■ What you need to do:
Below this sentence is a listing; return exactly its lines from the one with "((s.units.get f).lastFire.getD 0)" to the one with "[beam (s.heads.get t).ha, beam", both kept, and nothing more.

╔══

/-! ### Requests -/

/-- A request command is its processor's writing of the request's frame, kind, length and body, one data write each (R152, R162, R178): the
model's reading of the table's request rows, RELAY and INJECT with bodies of any length included (notes/assumptions/7.md). -/
def Obligations.RequestIsTheWritingOfItsFrame : Prop :=
  ∀ (c : Instr) (s : State) (p : PortId) (bytes : List Byte), requestBytes c = some (p, bytes) →
    exec c s = execAll (bytes.map fun b => .dataWrite p b) s

/-- NOP, READ_TIME, READ_FAULTS, READ_OUTPUTS, READ_TRACK, LATEST_RECORDS and READ_RECORD on a ready port are answered with the body the
rules give, as the state is, and change nothing but the port's reply and attendance (R155, R162, R167, R170, R115, R86, R87). A track other
than 0 or 1 is a BAD_ARG, a number not in the table NOT_FOUND. -/
def Obligations.ReadingRequestsAnswerAndChangeNothing : Prop :=
  ∀ (s : State) (p : PortId), s.Running → (s.ports.get p).Ready →
    let answered (c : Instr) (reply : List Byte) : Prop := exec c s = .next (s.answers p reply)
    answered (.nop p) [0x01, 0, 0] ∧
    answered (.readTime p) ([0x0F, 0, 4] ++ bigEndian s.clock.tb) ∧
    answered (.readFaults p) ([0x0D, 0, 11] ++ faultsBody s.faults) ∧
    answered (.readOutputs p) ([0x09, 0, 70] ++ outputsBody s) ∧
    (∀ track : Byte, 1 < track.toNat → answered (.readTrack p track) [0x06, 3, 0] ∧ answered (.latestRecords p track) [0x08, 3, 0]) ∧
    (∀ t : Track, answered (.readTrack p (.ofNat 8 (trackCode t))) ([0x06, 0, 36] ++ trackBody s t) ∧
      answered (.latestRecords p (.ofNat 8 (trackCode t)))
        ([0x08, 0, .ofNat 8 (1 + 2 * s.table.records.countP fun r => r.track == t)] ++ latestBody s t)) ∧
    (∀ n : BitVec 16, (∀ r ∈ s.table.records, r.number ≠ n.toNat) → answered (.readRecord p n) [0x07, 8, 0]) ∧
    (∀ (n : BitVec 16) r, s.DistinctNumbers → r ∈ s.table.records → r.number = n.toNat → r.entries.length ≤ 8 →
      answered (.readRecord p n) ([0x07, 0, 89] ++ recordBody r))

/-- The layouts of the reading bodies (R178, R179). READ_TRACK: mode and state, then the 31 bytes of the open passage, which all read 0 while
the unit is IDLE, then the two head detector units, state and role a nibble each, and the injection queue's depth. READ_FAULTS: the flags, and
the held record with its presence. READ_OUTPUTS: five bytes for each station and then for each unit. LATEST_RECORDS: the count, then two bytes a
number, newest first. READ_RECORD: the head of 33 bytes, a slot of seven for each station entry in order, and 0 in the slots beyond. -/
def Obligations.ReadingBodiesHaveTheirLayout : Prop :=
  ∀ (s : State) (t : Track) (r : HeadRecord),
    let pair (n : Nat) : List Byte := [.ofNat 8 (n / 256), .ofNat 8 n]
    let triple (n : Nat) : List Byte := [.ofNat 8 (n / 65536), .ofNat 8 (n / 256), .ofNat 8 n]
    let flag (b : Bool) (weight : Nat) : Nat := if b then weight else 0
    let mode : Byte := match s.mode t with
      | .out => 0 | .live => 1 | .test => 2
    let unit : Byte := match s.passages.get t with
      | none => 0
      | some p => if p.reversed then 2 else 1
    let direction (d : Direction) : Nat := match d with
      | .a => 0 | .b => 1
    let passage : List Byte := match s.passages.get t with
      | none => List.replicate 31 0
      | some p => pair p.number ++ [.ofNat 8 (direction p.direction + flag p.vEst.isSome 2 + flag p.tag.isSome 4)] ++ bigEndian p.openTime ++
          pair p.leading ++ pair p.trailing ++ pair p.accepted ++ pair p.rejected ++ triple (p.vEst.getD 0) ++
          [.ofNat 8 p.discord, .ofNat 8 p.orphan] ++ pair p.heads ++ bigEndian p.lastEdge ++ bigEndian (p.tag.getD 0) ++
          [.ofNat 8 p.queue.length]
    let beam (u : HeadUnit) : Byte := .ofNat 8 (16 * (match u.role with
      | .none => 0 | .near => 1 | .far => 2) + match u.state with
      | .clear => 0 | .covered _ => 1 | .gap _ _ _ => 2 | .blocked => 3)
    let held : List Byte := match s.faults.held with
      | none => List.replicate 9 0
      | some f => ([1, (match f.kind with
          | .wheelStuck => 0 | .axleMismatch => 1 | .headBlocked => 2 | .tableFull => 3 | .listFull => 4 | .farUnmatched => 5
          | .reversal => 6 | .storeInvalid => 7 | .storeWrite => 8), (match f.track with
          | none => 0xFF | some .t0 => 0 | some .t1 => 1)] : List Byte) ++ pair (match f.item with
          | .none => 0 | .input (.wheel .w1) => 0 | .input (.wheel .w2) => 1 | .input (.beam .ha) => 2 | .input (.beam .hb) => 3
          | .record n => n) ++ bigEndian f.time
    let station (st : Station) : List Byte :=
      .ofNat 8 ((match s.bindings.get st with | none => 0 | some p => 64 + portCode p) + flag (s.stations.get st).lastFire.isSome 128)
        :: bigEndian ((s.stations.get st).lastFire.getD 0)
    let flashUnit (f : FlashId) : List Byte :=
      .ofNat 8 ((match (s.units.get f).state with | .ready => 0 | .charging => 1 | .inhibited => 2)
          + 16 * (s.units.get f).bookings.length + flag (s.units.get f).lastFire.isSome 128)
        :: bigEndian ((s.units.get f).lastFire.getD 0)
    let mine := (s.table.records.filter fun r => r.track == t).reverse
    let state : Nat := match r.state with
      | .forming => 0 | .planned => 1 | .done => 2 | .spurious => 3 | .blocked => 4 | .untimed => 5 | .abandoned => 6
    let confirmation : Nat := match r.confirmation with
      | .none => 0 | .waiting => 1 | .matched => 2 | .missing => 3
    let residual : BitVec 16 := .ofInt 16 (r.residual.getD 0)
    let head : List Byte := pair r.number ++
      [.ofNat 8 ((match r.track with | .t0 => 0 | .t1 => 1) + 2 * direction r.direction + flag r.test 4 + 16 * r.entries.length)] ++
      pair r.passage ++ [.ofNat 8 (16 * state + confirmation), .ofNat 8 (r.strips + flag r.tTrail.isSome 16 + flag r.expectedFar.isSome 32 +
        flag r.residual.isSome 64 + flag r.tag.isSome 128)] ++
      bigEndian r.tLead ++ bigEndian (r.tTrail.getD 0) ++ triple r.width ++ pair r.length ++ triple r.speed ++
      bigEndian (r.expectedFar.getD 0) ++ [residual.extractLsb' 8 8, residual.extractLsb' 0 8] ++ bigEndian (r.tag.getD 0)
    let slot (x : StationEntry) : List Byte :=
      [.ofNat 8 (stationCode x.station + flag x.trigger.isSome 128), .ofNat 8 (16 * cameraCode x.camera + flashCode x.flash)] ++
        bigEndian (x.trigger.getD 0) ++ [(0 : BitVec 2) ++ x.fired]
    trackBody s t = [mode, unit] ++ passage ++
      [beam (s.heads.get t).ha, beam (s.heads.get t).hb, .ofNat 8 (s.tracks.get t).injections.length] ∧
    (trackBody s t).length = 36 ∧
    faultsBody s.faults = pair s.faults.flags.toNat ++ held ∧ (faultsBody s.faults).length = 11 ∧
    outputsBody s = Station.all.flatMap station ++ FlashId.all.flatMap flashUnit ∧ (outputsBody s).length = 70 ∧
    latestBody s t = .ofNat 8 mine.length :: mine.flatMap (fun x => pair x.number) ∧
    head.length = 33 ∧
    (r.entries.length ≤ 8 → recordBody r = head ++ r.entries.flatMap slot ++ List.replicate (7 * (8 - r.entries.length)) 0 ∧
      (recordBody r).length = 89)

╚══

■ Answer area:
        :: bigEndian ((s.units.get f).lastFire.getD 0)
    let mine := (s.table.records.filter fun r => r.track == t).reverse
    let state : Nat := match r.state with
      | .forming => 0 | .planned => 1 | .done => 2 | .spurious => 3 | .blocked => 4 | .untimed => 5 | .abandoned => 6
    let confirmation : Nat := match r.confirmation with
      | .none => 0 | .waiting => 1 | .matched => 2 | .missing => 3
    let residual : BitVec 16 := .ofInt 16 (r.residual.getD 0)
    let head : List Byte := pair r.number ++
      [.ofNat 8 ((match r.track with | .t0 => 0 | .t1 => 1) + 2 * direction r.direction + flag r.test 4 + 16 * r.entries.length)] ++
      pair r.passage ++ [.ofNat 8 (16 * state + confirmation), .ofNat 8 (r.strips + flag r.tTrail.isSome 16 + flag r.expectedFar.isSome 32 +
        flag r.residual.isSome 64 + flag r.tag.isSome 128)] ++
      bigEndian r.tLead ++ bigEndian (r.tTrail.getD 0) ++ triple r.width ++ pair r.length ++ triple r.speed ++
      bigEndian (r.expectedFar.getD 0) ++ [residual.extractLsb' 8 8, residual.extractLsb' 0 8] ++ bigEndian (r.tag.getD 0)
    let slot (x : StationEntry) : List Byte :=
      [.ofNat 8 (stationCode x.station + flag x.trigger.isSome 128), .ofNat 8 (16 * cameraCode x.camera + flashCode x.flash)] ++
        bigEndian (x.trigger.getD 0) ++ [(0 : BitVec 2) ++ x.fired]
    trackBody s t = [mode, unit] ++ passage ++
      [beam (s.heads.get t).ha, beam (s.heads.get t).hb, .ofNat 8 (s.tracks.get t).injections.length] ∧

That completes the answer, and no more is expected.